Where the listing below reaches the line containing "SET_TRANSPORT (R176). -/", start writing out lines exactly, and stop once the line containing "(perfTaken s) else s)" has been written.

[Start of Attachment]

-- ==== Sys2Proof/Machine/Transport.lean ====
section
/-! DEFINITION. The film transport and the gate stage (Chapter 10): the commands, the sensors and the timers. -/

namespace Sys2Proof.Machine

open Sys2Proof

/-! ## Commands (R174 to R176) -/

/-- The stage state, with the stage position where present (R174 to R176; log entry 12). -/
def stageData (f : Ftc) : List Byte :=
  be1 (stageCode f.stage) ++ (match f.position with | some p => be2 p | none => [])

/-- The reason that refuses an ADVANCE (R175). -/
def advanceRefusal (s : State) : Option Reason :=
  if s.fq.records.any (fun r => r.exposure == .positioning || r.exposure == .exposing) then some .busy
  else if s.ftc.state = .advancing ∨ s.ftc.state = .settling then some .busy
  else if s.ftc.state = .fault then some .badState
  else none

/-- ADVANCE (R175). -/
def ownAdvance (args : List Byte) (s : State) : Answer × State :=
  match advanceRefusal s with
  | some reason => (refused reason, s)
  | none =>
    let perfs := limit 1 16 (field args 0 1)
    let s' := beginAdvance perfs .command s
    (carriedOut (perfs = field args 0 1) (be1 perfs ++ be1 (transportCode s.ftc.state) ++ stageData s'.ftc),
     conclude s')

/-- ADVANCE (R175). -/
def execAdvance (s : State) : Outcome := .next (runCommand 0x40 1 ownAdvance s)

/-- The transport as TRANSPORT CLEAR leaves a FAULT (R174). -/
def clearedFtc (f : Ftc) : Ftc :=
  { f with state := .unregistered, faultCause := none, pinsIn := false, motor := false }

/-- The data of TRANSPORT CLEAR, refused or not (R174). -/
def clearData (before after : Ftc) : List Byte :=
  be1 (transportCode before.state) ++ be1 (transportCode after.state) ++ stageData after

/-- TRANSPORT CLEAR (R174). -/
def ownTransportClear (_ : List Byte) (s : State) : Answer × State :=
  if s.ftc.state = .fault then
    let f := clearedFtc s.ftc
    (accepted (clearData s.ftc f), conclude (s.withFtc f))
  else ({ refused .badState with data := clearData s.ftc s.ftc }, s)

/-- TRANSPORT_CLEAR (R174). -/
def execTransportClear (s : State) : Outcome := .next (runCommand 0x41 0 ownTransportClear s)

/-- The perf timer of a film run has reached the perf timeout (R171, R176). -/
def perfOver (s : State) : Bool :=
  match s.ftc.perfTimer with
  | some t => running s.ftc && elapsedMs t s.ftc.perfTimeout s
  | none => false

/-- The settle timer of a SETTLING transport has reached the settle interval (R172, R176). -/
def settleOver (s : State) : Bool :=
  match s.ftc.settleTimer with
  | some t => decide (s.ftc.state = .settling) && elapsedMs t s.ftc.settleInterval s
  | none => false

/-- A perf timer or settle timer that has already reached its interval ends at once (R171, R172, R176). -/
def endTimers (s : State) : State :=
  if perfOver s then conclude (enterFault .stall s) else if settleOver s then conclude (settleEnded s) else s

/-- SET TRANSPORT (R176). A timer that has already reached its new interval ends within the command, and the data give
the transport after it (log entry 9). -/
def ownSetTransport (args : List Byte) (s : State) : Answer × State :=
  let settleMs := limit 5 500 (field args 0 2)
  let perfMs := limit 20 2000 (field args 2 2)
  let s := s.withFtc { s.ftc with settleInterval := settleMs, perfTimeout := perfMs }
  let s' := endTimers s
  (carriedOut (decide (settleMs = field args 0 2 ∧ perfMs = field args 2 2))
    (be2 settleMs ++ be2 perfMs ++ be1 (transportCode s'.ftc.state) ++ stageData s'.ftc), s')

/-- SET_TRANSPORT (R176). -/
def execSetTransport (s : State) : Outcome := .next (runCommand 0x42 4 ownSetTransport s)

/-! ## The film run (R171) -/

/-- A perf edge in a film run: the counter falls by one and the perf timer restarts; elsewhere it is not used (R168,
R171). -/
def takePerf (s : State) : State :=
  if running s.ftc then s.withFtc { s.ftc with counter := s.ftc.counter - 1, perfTimer := some (timebase s) } else s

/-- The state with its perf edge taken (R168). -/
def perfTaken (s : State) : State := s.withSen { s.sen with perf := changeTaken s.sen.perf }

/-- PERF_EDGE (R168, R171). -/
def execPerfEdge (seen : Trace) (s : State) : Outcome :=
  let s := sense seen s
  .next (if s.sen.perf.fired then takePerf (perfTaken s) else s)

/-- PERF_COUNT_ZERO: the counter has reached 0; the motor stops, the pins enter and the transport goes SETTLING (R171). -/
def execPerfCountZero (s : State) : Outcome :=
  if s.ftc.state = .advancing ∧ s.ftc.phase = some .filmRun ∧ s.ftc.counter = 0 then
    .next (conclude (s.withFtc { s.ftc with
      state := .settling, phase := none, motor := false, pinsIn := true, perfTimer := none,
      settleTimer := some (timebase s) }))
  else .next s

/-- PERF_TIMEOUT: the transport goes to FAULT with cause STALL (R171). -/
def execPerfTimeout (s : State) : Outcome :=
  .next (atEnd (perfMoment s.ftc) (fun s => conclude (enterFault .stall s)) s)

/-! ## Settling and the pins (R172) -/

/-- SETTLE_END: the settle interval has ended, and the FTC reads the pin state (R172). -/
def execSettleEnd (seen : Trace) (s : State) : Outcome :=
  let s := sense seen s
  .next (atEnd (settleMoment s.ftc) (fun s => conclude (settleEnded s)) s)

/-- The filtered pin state has gone to not engaged, which faults a REGISTERED transport (R172). -/
def takePinLoss (s : State) : State :=
  if s.ftc.state = .registered then conclude (enterFault .pin s) else s

/-- The state with its pin loss taken (R168). -/
def pinTaken (s : State) : State := s.withSen { s.sen with pin := changeTaken s.sen.pin }

/-- PIN_DISENGAGED: the filtered pin state has changed to not engaged (R168, R172). -/
def execPinDisengaged (seen : Trace) (s : State) : Outcome :=
  let s := sense seen s
  .next (if s.sen.pin.fired then takePinLoss (pinTaken s) else s)

/-! ## The gate stage (R170, R177 to R179) -/

/-- The stage as a done indication ends its homing (R177). -/
def homedFtc (f : Ftc) : Ftc := { f with stage := .idle, position := some 0, stageTimer := none }

/-- An advance in stage return passes to its film run: pins out, motor on, perf timer started (R170). -/
def startFilmRun (s : State) : State :=
  if s.ftc.state = .advancing ∧ s.ftc.phase = some .stageReturn then
    s.withFtc { s.ftc with phase := some .filmRun, pinsIn := false, motor := true, perfTimer := some (timebase s) }
  else s

/-- The record at the head of the queue that waits for homing is told that it is done (R86, R177). -/
def tellHomed (s : State) : State :=
  match oldest s with
  | some r => if atStep .homing r then setStep r.fsn .homed s else s
  | none => s

/-- A done indication of a stage that is HOMING ends the homing; of a stage that does not work it is not used (R168,
R177). -/
def takeHomed (s : State) : State :=
  if s.ftc.stage = .homing then conclude (tellHomed (startFilmRun (s.withFtc (homedFtc s.ftc)))) else s

/-- The state with its done indication taken (R168). -/
def doneTaken (s : State) : State := s.withSen { s.sen with stageDone := changeTaken s.sen.stageDone }

/-- HOMING_DONE: a done indication of a stage that is not STEPPING (R168, R177). -/
def execHomingDone (seen : Trace) (s : State) : Outcome :=
  let s := sense seen s
  .next (if s.sen.stageDone.fired = true ∧ s.ftc.stage ≠ .stepping then takeHomed (doneTaken s) else s)

/-- The stage as a done indication ends its step (R178). -/
def steppedFtc (f : Ftc) : Ftc :=
  { f with stage := .idle, position := some (min Config.stageMax (f.position.getD 0 + 1)), stageTimer := none }

/-- The done indication of a step: the step ends, and a homing that waited for it starts (R177, R178). -/
def takeStepped (s : State) : State :=
  let s' := s.withFtc (steppedFtc s.ftc)
  if s.ftc.homeWaiting then startHoming s' else s'

/-- STEP_DONE: a done indication of a stage that is STEPPING (R168, R178). -/
def execStepDone (seen : Trace) (s : State) : Outcome :=
  let s := sense seen s
  .next (if s.sen.stageDone.fired = true ∧ s.ftc.stage = .stepping then takeStepped (doneTaken s) else s)

/-- The stage as its operation fails (R179). -/
def failedFtc (f : Ftc) : Ftc :=
  { f with stage := .unknown, position := none, stageTimer := none, homeWaiting := false }

/-- The stage operation fails, and the transport goes to FAULT with cause STAGE (R179). A done indication of the same
moment finds the stage UNKNOWN and is not used (R178): it is taken from its filter here, before a homing that waited
for the failed step starts (R177; log entry 32). -/
def stageFailed (s : State) : State :=
  let t := enterFault .stage ((doneTaken s).withFtc (failedFtc s.ftc))
  conclude (if s.ftc.homeWaiting then startHoming t else t)

/-- STAGE_TIMEOUT: the stage operation has not ended in its time (R179). -/
def execStageTimeout (s : State) : Outcome :=
  .next (atEnd (stageMoment s.ftc) stageFailed s)

end Sys2Proof.Machine
end

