-- ==== Sys2Proof/Certificates/Slice0/Obligations.lean ====
section
/-! DEFINITION. What the provers are asked to prove of the part: one proposition for each obligation, taken from the
numbered rules of the spec (OBLIGATIONS.json says which). A moment is held in parts of a reference-clock count (log
entry 26): a count is 1310720 of them, a sampling interval of 100 counts 131072000, a millisecond 131072000000, and a
tick N. -/

open Sys2Proof Sys2Proof.Machine

/-- O1. For every state whose queue has command c in front, the step is exec of c on the state with the queue's rest
(the model's queue, log entry 29). -/
def Obligations.StepRunsTheFrontCommand : Prop :=
  ∀ (c : Instr) (rest : List Instr) (s : State), s.pending = c :: rest → step s = exec c (s.withPending rest)

/-- O2. On an empty queue a step is exec of the first of the part's own steps that is due, and where none is due time
passes to the reference clock's next count. Time passes to a moment where nothing waits of an earlier one, and
never past the moment of what waits. Nothing waits of a moment before t exactly where, for t later than now, no
count stands at its limit, no event of the lane waits, no record can start positioning or exposing and no free
outbound entry can be granted; and in any case no sensor's filter holds an event before t or would have one if its
input went on showing its level, the block being sent has not gone out before t, and no timer, window, line or
compile that runs ends before t. The row of a timer's or a window's end that time does not reach does nothing but
let time pass as far as it can. All of this is the model's choice (log entries 2 and 3), and so is the unit of
moments, 1310720 to the count, in which a tick is N long (log entry 26). -/
def Obligations.IdlePartTakesItsOwnStepOrATick : Prop :=
  ∀ (t : Nat) (s : State),
    (s.pending = [] →
      (∀ i, dueStep s = some i → step s = exec i s) ∧
      (dueStep s = none → step s = .next (reach ((s.clock / 1310720 + 1) * 1310720) s)) ∧
      (∀ (m : Nat) (i : Instr), (m, some i) ∈ waiting s → m ≤ s.clock →
        (∀ x ∈ waiting s, x ≠ (m, some i) → s.clock < x.1) → step s = exec i s)) ∧
    (s.clock ≤ t → (∀ x ∈ waiting s, t ≤ x.1) → (passTo t s).clock = t) ∧
    (∀ x ∈ waiting s, (passTo t s).clock ≤ max s.clock x.1) ∧
    (let ends := fun (start ms : Nat) => t ≤ (start + ms) * 131072000000
     let after := fun (edge periods : Nat) => t ≤ edge + periods * 256 * s.stu.nominal
     let edge := fun (f : EdgeFilter) => (f.fired = true → t ≤ s.clock) ∧
       (f.fired = false → f.shown = true → f.run < 4 → t ≤ (s.clock / 1310720 + (4 - f.run)) * 1310720)
     let change := fun (level : Bool) (f : LevelFilter) => (f.fired = true → t ≤ s.clock) ∧
       (f.fired = false → f.shown = level → f.level ≠ level → t ≤ (s.clock / 131072000 + max 1 (4 - f.run)) * 131072000)
     let u := s.stu
     let f := s.ftc
     let ch := fun c => s.lmn.channels.get c
     (∀ x ∈ waiting s, t ≤ x.1) ↔
      (s.clock < t →
       (¬ (s.lrx.link = .synced ∧ 3 ≤ s.lrx.crcRun) ∧ ¬ (u.facetSync = .synced ∧ 12 ≤ u.edgeRun) ∧
        ¬ (u.polygon = .acquiring ∧ 64 ≤ u.runCount) ∧
        ¬ (u.facetSync = .hunt ∧ u.polygon ≠ .stopped ∧ 2 ≤ u.goodRevs) ∧
        ¬ (f.state = .advancing ∧ f.phase = some .filmRun ∧ f.counter = 0) ∧
        (∀ c, ¬ ((ch c).state = .capturing ∧ 64 ≤ (ch c).captureCount ∧ isExposing s = false) ∧
          (ch c).accCount < 16) ∧
        (∀ w, s.lmn.measurement = some w → ∃ c : Colour,
          w.step < ((profile s w.slot).plt.get c).rungs.length ∧ w.count.get c < 64)) ∧
       laneEvent s.lrx = none ∧
       (∀ r : FrameRecord, s.fq.records.head? = some r →
         ¬ (r.exposure = .positioning ∧ r.step = some .homed ∧ s.lmn.measurement = none) ∧
         ¬ (r.exposure = .waiting ∧ s.fq.held = false)) ∧
       (s.rtx.entries.length < 32 → s.cpr.waitingNotice = none ∧ s.fq.backlog = [] ∧
         ∀ r ∈ s.fq.records, r.exposure ≠ .finished)) ∧
      (edge s.sen.beam ∧ edge s.sen.index ∧ change true s.sen.perf ∧ change true s.sen.stageDone ∧
       change false s.sen.pin ∧ change true s.sen.interlock ∧ change false s.sen.interlock ∧
       (s.sen.sent = true → t ≤ s.clock)) ∧
      ((∀ t0, u.polygon ≠ .stopped → u.periodStart = some t0 → u.periodOverrun = false →
         t ≤ t0 + (u.nominal + (if u.polygon = .locked then u.nominal / 200 else u.nominal / 1000) + 1) * 1310720) ∧
       (∀ t0, u.polygon = .acquiring → u.acquireTimer = some t0 → ends t0 u.acquireLimit) ∧
       (∀ ln, s.pfm.line = some ln → isExposing s = true →
         t ≤ ln.edge + (ln.leadIn + (ln.width + 63) * 256) * u.nominal) ∧
       (∀ t0, u.lineWait = some t0 → ends t0 u.lineWaitLimit) ∧
       (∀ q e, s.pfm.request = some q → q.bound = some e → after e (if q.opened then 4928 else 4672)) ∧
       (∀ c t0, (ch c).state = .warming → (ch c).warmStart = some t0 → ends t0 (1000 * s.lmn.warmInterval)) ∧
       (∀ t0, f.state = .advancing → f.phase = some .filmRun → 0 < f.counter → f.perfTimer = some t0 →
         ends t0 f.perfTimeout) ∧
       (∀ t0, f.state = .settling → f.settleTimer = some t0 → ends t0 f.settleInterval) ∧
       (∀ t0, f.stage = .homing → f.stageTimer = some t0 → ends t0 500) ∧
       (∀ t0, f.stage = .stepping → f.stageTimer = some t0 → ends t0 20) ∧
       (s.lrx.link ≠ .broken → t ≤ s.lrx.lastTransition + 131072000000) ∧
       ∀ n : Fin 2, (profile s n).state = .compiling → t ≤ (profile s n).compileEnds.getD 0)) ∧
    ∀ (m : Nat) (i : Instr), i ∈ [Instr.periodOverrun, .acquireTimeout, .lineComplete, .lineWaitExpiry,
        .monitorWindowStart, .warmUpEnd .red, .warmUpEnd .green, .warmUpEnd .blue, .perfTimeout, .stageTimeout] →
      (m, some i) ∈ waiting s → (reach m s).clock < m → exec i s = .next (reach m s)

/-- O3. For every command and every state, exec answers a next state, whose queue is the one before: the part has no
stop. -/
def Obligations.EveryCommandCompletesAndLeavesTheQueue : Prop :=
  ∀ (c : Instr) (s : State), ∃ t, exec c s = .next t ∧ t.pending = s.pending
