/-- `takeComing` changes nothing but clock, lrx, lanes, pfm, sen. -/
@[simp] theorem takeComing_frame (t : Nat) (es : List (Nat × Input)) (s : State) :
    (takeComing t es s).pending = s.pending ∧ (takeComing t es s).free = s.free ∧
    (takeComing t es s).cpr = s.cpr ∧ (takeComing t es s).rtx = s.rtx ∧ (takeComing t es s).pst = s.pst ∧
    (takeComing t es s).fq = s.fq ∧ (takeComing t es s).lst = s.lst ∧ (takeComing t es s).stu = s.stu ∧
    (takeComing t es s).lmn = s.lmn ∧ (takeComing t es s).blc = s.blc ∧ (takeComing t es s).ftc = s.ftc := by
  induction es generalizing s with
  | nil => simp [takeComing]
  | cons e rest ih =>
    simp only [takeComing]
    split
    · have h := ih (inputComes e.2 (withComing rest (passTo e.1 s)))
      simp [h]
    · simp

/-- `reach` changes nothing but clock, lrx, lanes, pfm, sen. -/
@[simp] theorem reach_frame (t : Nat) (s : State) :
    (reach t s).pending = s.pending ∧ (reach t s).free = s.free ∧ (reach t s).cpr = s.cpr ∧
    (reach t s).rtx = s.rtx ∧ (reach t s).pst = s.pst ∧ (reach t s).fq = s.fq ∧ (reach t s).lst = s.lst ∧
    (reach t s).stu = s.stu ∧ (reach t s).lmn = s.lmn ∧ (reach t s).blc = s.blc ∧ (reach t s).ftc = s.ftc := by
  simp [reach]

/-- `bring` changes nothing but sen. -/
@[simp] theorem bring_frame (seen : Trace) (s : State) :
    (bring seen s).pending = s.pending ∧ (bring seen s).clock = s.clock ∧ (bring seen s).free = s.free ∧
    (bring seen s).lrx = s.lrx ∧ (bring seen s).cpr = s.cpr ∧ (bring seen s).rtx = s.rtx ∧
    (bring seen s).pst = s.pst ∧ (bring seen s).fq = s.fq ∧ (bring seen s).lst = s.lst ∧
    (bring seen s).lanes = s.lanes ∧ (bring seen s).stu = s.stu ∧ (bring seen s).pfm = s.pfm ∧
    (bring seen s).lmn = s.lmn ∧ (bring seen s).blc = s.blc ∧ (bring seen s).ftc = s.ftc := by
  simp [bring]

/-- `sense` changes nothing but clock, lrx, lanes, pfm, sen. -/
@[simp] theorem sense_frame (seen : Trace) (s : State) :
    (sense seen s).pending = s.pending ∧ (sense seen s).free = s.free ∧ (sense seen s).cpr = s.cpr ∧
    (sense seen s).rtx = s.rtx ∧ (sense seen s).pst = s.pst ∧ (sense seen s).fq = s.fq ∧
    (sense seen s).lst = s.lst ∧ (sense seen s).stu = s.stu ∧ (sense seen s).lmn = s.lmn ∧
    (sense seen s).blc = s.blc ∧ (sense seen s).ftc = s.ftc := by
  simp [sense]

/-- `startCompile` changes nothing but pst, free. -/
@[simp] theorem startCompile_frame (n : Fin 2) (s : State) :
    (startCompile n s).pending = s.pending ∧ (startCompile n s).clock = s.clock ∧
    (startCompile n s).lrx = s.lrx ∧ (startCompile n s).cpr = s.cpr ∧ (startCompile n s).rtx = s.rtx ∧
    (startCompile n s).fq = s.fq ∧ (startCompile n s).lst = s.lst ∧ (startCompile n s).lanes = s.lanes ∧
    (startCompile n s).stu = s.stu ∧ (startCompile n s).pfm = s.pfm ∧ (startCompile n s).lmn = s.lmn ∧
    (startCompile n s).blc = s.blc ∧ (startCompile n s).ftc = s.ftc ∧ (startCompile n s).sen = s.sen := by
  simp only [startCompile]
  split <;> simp

end Sys2Proof.Machine
end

[End of Attachment]

▶ [Solution]
/-- SET_TRANSPORT (R176). -/
def execSetTransport (s : State) : Outcome := .next (runCommand 0x42 4 ownSetTransport s)

/-! ## The film run (R171) -/

/-- A perf edge in a film run: the counter falls by one and the perf timer restarts; elsewhere it is not used (R168,
R171). -/
def takePerf (s : State) : State :=
  if running s.ftc then s.withFtc { s.ftc with counter := s.ftc.counter - 1, perfTimer := some (timebase s) } else s

/-- The state with its perf edge taken (R168). -/
def perfTaken (s : State) : State := s.withSen { s.sen with perf := changeTaken s.sen.perf }

/-- PERF_EDGE (R168, R171). -/
def execPerfEdge (seen : Trace) (s : State) : Outcome :=
  let s := sense seen s
  .next (if s.sen.perf.fired then takePerf (perfTaken s) else s)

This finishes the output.